Content starts

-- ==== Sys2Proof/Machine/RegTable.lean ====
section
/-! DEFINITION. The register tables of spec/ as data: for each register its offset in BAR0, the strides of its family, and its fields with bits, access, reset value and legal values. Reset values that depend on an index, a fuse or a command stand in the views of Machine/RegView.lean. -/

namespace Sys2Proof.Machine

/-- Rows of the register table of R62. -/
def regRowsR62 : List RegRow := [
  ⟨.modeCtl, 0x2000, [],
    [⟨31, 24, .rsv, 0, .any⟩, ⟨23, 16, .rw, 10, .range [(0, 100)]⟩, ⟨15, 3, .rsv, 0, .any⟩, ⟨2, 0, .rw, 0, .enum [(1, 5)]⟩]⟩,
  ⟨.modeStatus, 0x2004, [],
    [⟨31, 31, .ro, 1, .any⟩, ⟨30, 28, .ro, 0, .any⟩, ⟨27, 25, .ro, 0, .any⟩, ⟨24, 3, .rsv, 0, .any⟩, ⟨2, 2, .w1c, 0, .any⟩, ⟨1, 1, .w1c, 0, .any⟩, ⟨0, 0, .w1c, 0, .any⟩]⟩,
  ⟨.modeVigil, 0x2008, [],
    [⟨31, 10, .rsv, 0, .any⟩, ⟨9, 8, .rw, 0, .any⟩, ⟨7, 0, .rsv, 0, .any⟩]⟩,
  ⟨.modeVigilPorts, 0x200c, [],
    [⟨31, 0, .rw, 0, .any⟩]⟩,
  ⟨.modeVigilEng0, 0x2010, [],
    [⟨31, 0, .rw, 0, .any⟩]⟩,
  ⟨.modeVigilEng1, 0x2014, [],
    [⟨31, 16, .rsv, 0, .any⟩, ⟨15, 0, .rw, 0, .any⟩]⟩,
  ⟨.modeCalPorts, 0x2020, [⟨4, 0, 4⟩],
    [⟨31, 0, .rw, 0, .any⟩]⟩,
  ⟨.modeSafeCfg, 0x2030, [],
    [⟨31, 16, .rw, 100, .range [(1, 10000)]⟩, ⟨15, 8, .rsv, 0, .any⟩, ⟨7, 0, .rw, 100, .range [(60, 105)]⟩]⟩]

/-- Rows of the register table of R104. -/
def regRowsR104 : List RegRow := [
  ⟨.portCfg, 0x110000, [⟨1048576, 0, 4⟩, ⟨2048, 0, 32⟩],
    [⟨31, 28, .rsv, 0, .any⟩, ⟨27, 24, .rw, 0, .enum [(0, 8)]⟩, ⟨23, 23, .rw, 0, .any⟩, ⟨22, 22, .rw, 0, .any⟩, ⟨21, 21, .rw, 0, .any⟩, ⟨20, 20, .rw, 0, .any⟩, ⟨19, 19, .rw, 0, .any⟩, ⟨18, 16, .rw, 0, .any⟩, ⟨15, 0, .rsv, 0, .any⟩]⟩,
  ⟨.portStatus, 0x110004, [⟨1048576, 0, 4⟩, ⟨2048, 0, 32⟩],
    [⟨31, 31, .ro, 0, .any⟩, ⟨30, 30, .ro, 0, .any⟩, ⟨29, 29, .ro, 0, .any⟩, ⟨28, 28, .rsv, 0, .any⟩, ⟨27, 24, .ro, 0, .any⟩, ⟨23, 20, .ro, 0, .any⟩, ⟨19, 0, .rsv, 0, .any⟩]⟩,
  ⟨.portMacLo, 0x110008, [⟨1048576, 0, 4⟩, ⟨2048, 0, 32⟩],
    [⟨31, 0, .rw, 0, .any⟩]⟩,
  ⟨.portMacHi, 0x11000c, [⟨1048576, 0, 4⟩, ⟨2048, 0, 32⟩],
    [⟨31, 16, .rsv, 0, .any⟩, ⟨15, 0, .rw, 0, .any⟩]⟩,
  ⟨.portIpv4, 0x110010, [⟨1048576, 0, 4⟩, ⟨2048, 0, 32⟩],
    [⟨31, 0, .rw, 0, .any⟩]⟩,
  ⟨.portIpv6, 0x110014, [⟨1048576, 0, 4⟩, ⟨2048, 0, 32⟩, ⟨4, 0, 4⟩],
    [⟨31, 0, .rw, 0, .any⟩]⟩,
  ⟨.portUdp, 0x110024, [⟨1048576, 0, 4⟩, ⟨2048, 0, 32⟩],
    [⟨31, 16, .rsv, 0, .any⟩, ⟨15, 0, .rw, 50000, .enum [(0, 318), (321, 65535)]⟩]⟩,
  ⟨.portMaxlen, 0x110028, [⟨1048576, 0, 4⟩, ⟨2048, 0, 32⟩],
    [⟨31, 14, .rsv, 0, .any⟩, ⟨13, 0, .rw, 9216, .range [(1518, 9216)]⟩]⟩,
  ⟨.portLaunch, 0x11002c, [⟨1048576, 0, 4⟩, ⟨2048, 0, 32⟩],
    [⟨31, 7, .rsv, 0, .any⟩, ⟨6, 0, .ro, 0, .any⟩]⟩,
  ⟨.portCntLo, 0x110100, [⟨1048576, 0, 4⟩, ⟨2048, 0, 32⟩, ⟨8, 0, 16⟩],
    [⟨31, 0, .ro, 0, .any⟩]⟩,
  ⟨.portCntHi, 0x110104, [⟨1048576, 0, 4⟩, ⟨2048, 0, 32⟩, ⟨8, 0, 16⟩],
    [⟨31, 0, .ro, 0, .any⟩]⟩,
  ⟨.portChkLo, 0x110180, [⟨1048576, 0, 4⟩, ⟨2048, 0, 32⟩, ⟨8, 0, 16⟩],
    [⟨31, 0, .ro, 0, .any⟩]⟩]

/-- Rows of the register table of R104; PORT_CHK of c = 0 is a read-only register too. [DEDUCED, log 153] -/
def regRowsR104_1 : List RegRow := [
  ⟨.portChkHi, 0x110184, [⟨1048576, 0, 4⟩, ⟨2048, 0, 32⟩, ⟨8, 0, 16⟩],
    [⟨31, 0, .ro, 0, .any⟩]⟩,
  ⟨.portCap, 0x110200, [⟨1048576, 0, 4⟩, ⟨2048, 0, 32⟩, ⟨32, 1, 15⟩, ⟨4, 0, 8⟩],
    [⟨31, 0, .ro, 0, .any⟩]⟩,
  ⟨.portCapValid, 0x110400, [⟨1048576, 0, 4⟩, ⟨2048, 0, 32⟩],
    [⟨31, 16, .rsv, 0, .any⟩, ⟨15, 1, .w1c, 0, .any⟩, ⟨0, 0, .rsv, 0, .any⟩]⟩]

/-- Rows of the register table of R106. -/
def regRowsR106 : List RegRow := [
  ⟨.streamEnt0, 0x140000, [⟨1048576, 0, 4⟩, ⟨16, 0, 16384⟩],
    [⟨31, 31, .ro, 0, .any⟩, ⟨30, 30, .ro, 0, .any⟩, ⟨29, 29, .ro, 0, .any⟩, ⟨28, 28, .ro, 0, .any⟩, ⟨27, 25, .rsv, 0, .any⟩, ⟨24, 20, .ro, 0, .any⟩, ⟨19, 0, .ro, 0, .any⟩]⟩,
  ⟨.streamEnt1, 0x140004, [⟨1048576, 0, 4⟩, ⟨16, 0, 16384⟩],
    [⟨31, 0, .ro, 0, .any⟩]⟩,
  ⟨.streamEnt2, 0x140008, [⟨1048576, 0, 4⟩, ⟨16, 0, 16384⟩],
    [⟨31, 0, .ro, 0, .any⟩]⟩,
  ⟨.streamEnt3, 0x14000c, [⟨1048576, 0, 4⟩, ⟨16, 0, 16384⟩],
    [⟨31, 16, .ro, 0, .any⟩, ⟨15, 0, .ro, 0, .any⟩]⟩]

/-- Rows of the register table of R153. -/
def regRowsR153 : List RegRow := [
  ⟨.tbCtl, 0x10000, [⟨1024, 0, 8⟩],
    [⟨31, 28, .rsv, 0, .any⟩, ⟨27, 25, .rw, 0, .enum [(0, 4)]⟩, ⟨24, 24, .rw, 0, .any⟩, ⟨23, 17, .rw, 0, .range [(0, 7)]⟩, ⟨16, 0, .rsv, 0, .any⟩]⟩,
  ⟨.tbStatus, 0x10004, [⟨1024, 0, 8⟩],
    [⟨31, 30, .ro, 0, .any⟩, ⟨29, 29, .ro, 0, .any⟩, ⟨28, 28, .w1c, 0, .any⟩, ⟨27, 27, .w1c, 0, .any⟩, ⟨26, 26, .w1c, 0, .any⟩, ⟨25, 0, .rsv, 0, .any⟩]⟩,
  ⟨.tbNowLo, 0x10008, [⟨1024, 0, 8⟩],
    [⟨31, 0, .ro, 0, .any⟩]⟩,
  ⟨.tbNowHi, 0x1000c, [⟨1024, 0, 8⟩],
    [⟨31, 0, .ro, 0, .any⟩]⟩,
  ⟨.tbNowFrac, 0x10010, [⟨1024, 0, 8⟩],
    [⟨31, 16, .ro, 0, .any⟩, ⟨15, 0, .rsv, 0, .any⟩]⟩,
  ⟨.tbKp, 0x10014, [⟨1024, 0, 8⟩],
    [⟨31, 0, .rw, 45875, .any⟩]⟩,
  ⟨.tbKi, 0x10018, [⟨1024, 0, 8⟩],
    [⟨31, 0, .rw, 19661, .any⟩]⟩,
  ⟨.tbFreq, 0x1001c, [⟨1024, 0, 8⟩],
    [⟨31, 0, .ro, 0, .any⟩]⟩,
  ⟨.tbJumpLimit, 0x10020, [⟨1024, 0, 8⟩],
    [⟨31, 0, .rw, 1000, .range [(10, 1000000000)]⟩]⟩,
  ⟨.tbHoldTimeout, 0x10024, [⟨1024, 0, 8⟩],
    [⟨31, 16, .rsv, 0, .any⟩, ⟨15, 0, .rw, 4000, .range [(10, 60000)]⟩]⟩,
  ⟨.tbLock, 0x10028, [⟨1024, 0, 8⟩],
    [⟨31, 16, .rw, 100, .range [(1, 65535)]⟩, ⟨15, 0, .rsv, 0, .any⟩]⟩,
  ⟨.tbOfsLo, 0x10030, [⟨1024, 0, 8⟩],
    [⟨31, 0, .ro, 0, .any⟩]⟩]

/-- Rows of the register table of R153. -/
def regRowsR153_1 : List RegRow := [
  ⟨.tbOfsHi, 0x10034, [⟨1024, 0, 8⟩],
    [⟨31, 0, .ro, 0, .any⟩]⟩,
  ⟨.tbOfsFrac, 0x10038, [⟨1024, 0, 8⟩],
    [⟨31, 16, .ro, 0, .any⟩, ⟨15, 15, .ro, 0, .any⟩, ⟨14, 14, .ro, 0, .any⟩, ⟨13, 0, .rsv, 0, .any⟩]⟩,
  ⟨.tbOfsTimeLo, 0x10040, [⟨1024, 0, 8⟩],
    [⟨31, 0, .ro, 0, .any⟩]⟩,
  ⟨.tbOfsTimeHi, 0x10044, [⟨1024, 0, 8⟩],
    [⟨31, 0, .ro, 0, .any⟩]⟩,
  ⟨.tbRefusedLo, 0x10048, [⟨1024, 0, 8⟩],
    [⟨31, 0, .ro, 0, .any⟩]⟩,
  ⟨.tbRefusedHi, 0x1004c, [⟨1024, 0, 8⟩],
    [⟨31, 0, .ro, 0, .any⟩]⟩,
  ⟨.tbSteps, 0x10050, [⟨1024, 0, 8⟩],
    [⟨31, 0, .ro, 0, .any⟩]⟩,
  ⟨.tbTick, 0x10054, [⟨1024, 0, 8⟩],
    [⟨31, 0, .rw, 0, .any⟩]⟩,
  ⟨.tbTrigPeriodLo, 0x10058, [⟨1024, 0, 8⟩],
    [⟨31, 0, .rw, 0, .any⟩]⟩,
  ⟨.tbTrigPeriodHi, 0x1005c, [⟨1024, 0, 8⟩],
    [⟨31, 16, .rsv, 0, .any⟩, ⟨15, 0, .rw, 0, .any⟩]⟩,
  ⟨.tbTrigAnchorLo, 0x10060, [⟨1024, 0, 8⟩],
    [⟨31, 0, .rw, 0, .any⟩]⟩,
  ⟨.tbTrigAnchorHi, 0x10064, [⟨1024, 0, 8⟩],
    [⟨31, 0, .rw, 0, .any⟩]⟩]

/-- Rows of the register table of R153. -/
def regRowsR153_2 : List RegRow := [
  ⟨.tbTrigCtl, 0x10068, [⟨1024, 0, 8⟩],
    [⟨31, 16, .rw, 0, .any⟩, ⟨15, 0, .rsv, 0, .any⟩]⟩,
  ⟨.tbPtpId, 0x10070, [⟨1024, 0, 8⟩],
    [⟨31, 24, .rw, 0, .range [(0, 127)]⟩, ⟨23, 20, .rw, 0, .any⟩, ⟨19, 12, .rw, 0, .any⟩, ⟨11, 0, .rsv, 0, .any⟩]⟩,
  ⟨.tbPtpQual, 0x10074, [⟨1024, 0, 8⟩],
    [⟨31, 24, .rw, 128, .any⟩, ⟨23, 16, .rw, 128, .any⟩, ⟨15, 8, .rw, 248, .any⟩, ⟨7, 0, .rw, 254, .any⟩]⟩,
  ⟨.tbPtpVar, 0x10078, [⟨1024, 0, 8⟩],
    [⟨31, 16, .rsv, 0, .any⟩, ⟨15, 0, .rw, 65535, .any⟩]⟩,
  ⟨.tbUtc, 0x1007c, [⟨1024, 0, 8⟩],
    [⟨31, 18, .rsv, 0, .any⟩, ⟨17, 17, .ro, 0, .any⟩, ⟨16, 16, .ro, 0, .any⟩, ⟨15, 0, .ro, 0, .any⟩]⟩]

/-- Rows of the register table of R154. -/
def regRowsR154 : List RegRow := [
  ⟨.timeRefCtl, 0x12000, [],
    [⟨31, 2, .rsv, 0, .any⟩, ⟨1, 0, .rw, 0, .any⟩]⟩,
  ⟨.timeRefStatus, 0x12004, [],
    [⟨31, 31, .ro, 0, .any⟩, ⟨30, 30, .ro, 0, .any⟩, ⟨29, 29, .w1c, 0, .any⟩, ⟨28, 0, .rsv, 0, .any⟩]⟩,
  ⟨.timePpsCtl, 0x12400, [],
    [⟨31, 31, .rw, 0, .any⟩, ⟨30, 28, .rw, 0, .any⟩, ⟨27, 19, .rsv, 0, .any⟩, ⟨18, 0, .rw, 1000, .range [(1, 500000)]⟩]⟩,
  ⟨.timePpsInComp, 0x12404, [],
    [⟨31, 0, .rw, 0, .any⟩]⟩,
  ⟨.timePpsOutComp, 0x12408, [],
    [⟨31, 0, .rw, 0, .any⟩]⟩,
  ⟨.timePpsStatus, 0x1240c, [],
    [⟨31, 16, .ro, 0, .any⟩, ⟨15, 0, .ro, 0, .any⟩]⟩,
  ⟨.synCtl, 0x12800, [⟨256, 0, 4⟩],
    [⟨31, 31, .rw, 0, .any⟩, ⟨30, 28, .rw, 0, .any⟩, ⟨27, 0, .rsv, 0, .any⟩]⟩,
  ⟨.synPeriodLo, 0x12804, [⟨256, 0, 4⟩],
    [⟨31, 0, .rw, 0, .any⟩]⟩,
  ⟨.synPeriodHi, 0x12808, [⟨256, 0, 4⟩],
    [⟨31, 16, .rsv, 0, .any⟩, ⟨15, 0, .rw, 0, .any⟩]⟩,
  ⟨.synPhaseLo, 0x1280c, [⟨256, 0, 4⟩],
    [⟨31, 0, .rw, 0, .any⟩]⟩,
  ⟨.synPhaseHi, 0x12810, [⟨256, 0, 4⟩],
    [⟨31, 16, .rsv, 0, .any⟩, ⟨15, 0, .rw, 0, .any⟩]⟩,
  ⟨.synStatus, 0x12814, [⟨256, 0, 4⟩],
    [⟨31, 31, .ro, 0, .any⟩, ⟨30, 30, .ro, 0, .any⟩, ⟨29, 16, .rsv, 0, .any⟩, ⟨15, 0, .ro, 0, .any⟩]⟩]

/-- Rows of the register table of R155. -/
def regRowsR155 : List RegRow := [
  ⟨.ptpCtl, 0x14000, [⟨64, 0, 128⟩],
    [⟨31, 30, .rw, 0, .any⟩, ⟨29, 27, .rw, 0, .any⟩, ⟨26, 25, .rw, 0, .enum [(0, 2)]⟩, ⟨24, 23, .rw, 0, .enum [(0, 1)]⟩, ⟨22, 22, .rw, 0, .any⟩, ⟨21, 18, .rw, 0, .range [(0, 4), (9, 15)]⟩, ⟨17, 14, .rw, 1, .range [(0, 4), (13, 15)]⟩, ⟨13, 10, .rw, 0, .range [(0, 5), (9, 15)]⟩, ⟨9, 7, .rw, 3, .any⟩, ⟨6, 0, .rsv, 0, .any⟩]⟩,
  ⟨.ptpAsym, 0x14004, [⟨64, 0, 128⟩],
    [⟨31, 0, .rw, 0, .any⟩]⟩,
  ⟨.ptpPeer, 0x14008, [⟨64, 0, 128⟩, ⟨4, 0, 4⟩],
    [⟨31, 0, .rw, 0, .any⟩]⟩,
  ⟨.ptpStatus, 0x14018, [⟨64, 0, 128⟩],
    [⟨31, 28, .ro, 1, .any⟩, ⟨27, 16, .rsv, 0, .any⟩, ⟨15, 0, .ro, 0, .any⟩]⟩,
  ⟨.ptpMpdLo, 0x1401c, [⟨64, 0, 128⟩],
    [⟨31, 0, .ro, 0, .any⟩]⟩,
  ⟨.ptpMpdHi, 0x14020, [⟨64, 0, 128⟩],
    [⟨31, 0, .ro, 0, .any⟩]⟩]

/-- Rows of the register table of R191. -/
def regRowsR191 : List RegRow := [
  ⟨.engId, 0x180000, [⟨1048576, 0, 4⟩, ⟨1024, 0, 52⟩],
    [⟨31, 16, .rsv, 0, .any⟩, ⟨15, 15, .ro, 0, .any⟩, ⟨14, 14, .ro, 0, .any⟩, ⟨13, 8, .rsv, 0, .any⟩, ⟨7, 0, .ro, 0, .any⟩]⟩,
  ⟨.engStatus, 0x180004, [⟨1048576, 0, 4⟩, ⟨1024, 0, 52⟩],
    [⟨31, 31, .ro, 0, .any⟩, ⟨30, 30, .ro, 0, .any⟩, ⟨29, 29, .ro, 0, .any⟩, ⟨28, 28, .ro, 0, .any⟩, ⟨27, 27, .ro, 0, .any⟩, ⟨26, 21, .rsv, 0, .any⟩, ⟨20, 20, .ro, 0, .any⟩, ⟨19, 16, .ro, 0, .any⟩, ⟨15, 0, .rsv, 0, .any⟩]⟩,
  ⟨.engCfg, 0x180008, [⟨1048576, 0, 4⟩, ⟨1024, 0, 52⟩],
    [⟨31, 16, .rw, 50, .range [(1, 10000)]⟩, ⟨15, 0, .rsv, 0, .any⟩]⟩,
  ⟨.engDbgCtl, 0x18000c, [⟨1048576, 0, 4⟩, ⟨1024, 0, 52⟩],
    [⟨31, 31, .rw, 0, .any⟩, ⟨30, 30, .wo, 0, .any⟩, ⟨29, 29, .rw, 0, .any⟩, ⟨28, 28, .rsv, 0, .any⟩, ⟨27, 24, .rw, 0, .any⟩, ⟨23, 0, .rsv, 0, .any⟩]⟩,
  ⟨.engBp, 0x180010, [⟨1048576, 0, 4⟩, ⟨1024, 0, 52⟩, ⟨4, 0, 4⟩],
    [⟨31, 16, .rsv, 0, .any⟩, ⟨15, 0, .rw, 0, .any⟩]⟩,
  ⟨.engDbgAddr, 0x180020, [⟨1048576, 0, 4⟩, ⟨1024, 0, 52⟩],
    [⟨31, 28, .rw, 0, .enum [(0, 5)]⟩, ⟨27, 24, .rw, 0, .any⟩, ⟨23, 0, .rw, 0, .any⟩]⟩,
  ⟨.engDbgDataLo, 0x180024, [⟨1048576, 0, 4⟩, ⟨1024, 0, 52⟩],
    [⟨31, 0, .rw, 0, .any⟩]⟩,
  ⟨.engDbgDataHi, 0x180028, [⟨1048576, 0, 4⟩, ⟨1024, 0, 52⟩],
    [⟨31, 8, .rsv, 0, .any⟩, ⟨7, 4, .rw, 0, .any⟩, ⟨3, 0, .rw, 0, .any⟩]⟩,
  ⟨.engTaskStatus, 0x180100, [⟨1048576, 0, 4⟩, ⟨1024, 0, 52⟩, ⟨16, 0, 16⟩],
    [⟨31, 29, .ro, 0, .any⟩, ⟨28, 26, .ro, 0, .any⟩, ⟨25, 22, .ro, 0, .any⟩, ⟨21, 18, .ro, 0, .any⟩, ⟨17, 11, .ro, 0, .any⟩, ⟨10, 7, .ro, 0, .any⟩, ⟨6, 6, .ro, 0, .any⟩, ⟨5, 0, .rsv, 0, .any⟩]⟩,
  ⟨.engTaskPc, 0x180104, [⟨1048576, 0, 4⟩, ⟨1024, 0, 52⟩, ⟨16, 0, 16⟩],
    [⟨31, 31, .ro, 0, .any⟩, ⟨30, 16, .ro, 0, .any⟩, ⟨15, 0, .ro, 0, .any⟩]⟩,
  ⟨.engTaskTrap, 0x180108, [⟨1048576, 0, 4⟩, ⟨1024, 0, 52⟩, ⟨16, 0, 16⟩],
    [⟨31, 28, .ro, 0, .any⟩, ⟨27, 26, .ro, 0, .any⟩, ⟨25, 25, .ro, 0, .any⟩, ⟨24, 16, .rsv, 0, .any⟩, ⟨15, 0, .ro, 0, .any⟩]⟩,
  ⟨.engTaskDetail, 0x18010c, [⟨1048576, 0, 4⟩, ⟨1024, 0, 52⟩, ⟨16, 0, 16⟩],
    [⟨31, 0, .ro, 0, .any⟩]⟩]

Content ends

Aim of the task :: The answer must be a single number: the count of lines above that contain the word "List".

Result of this task :: 10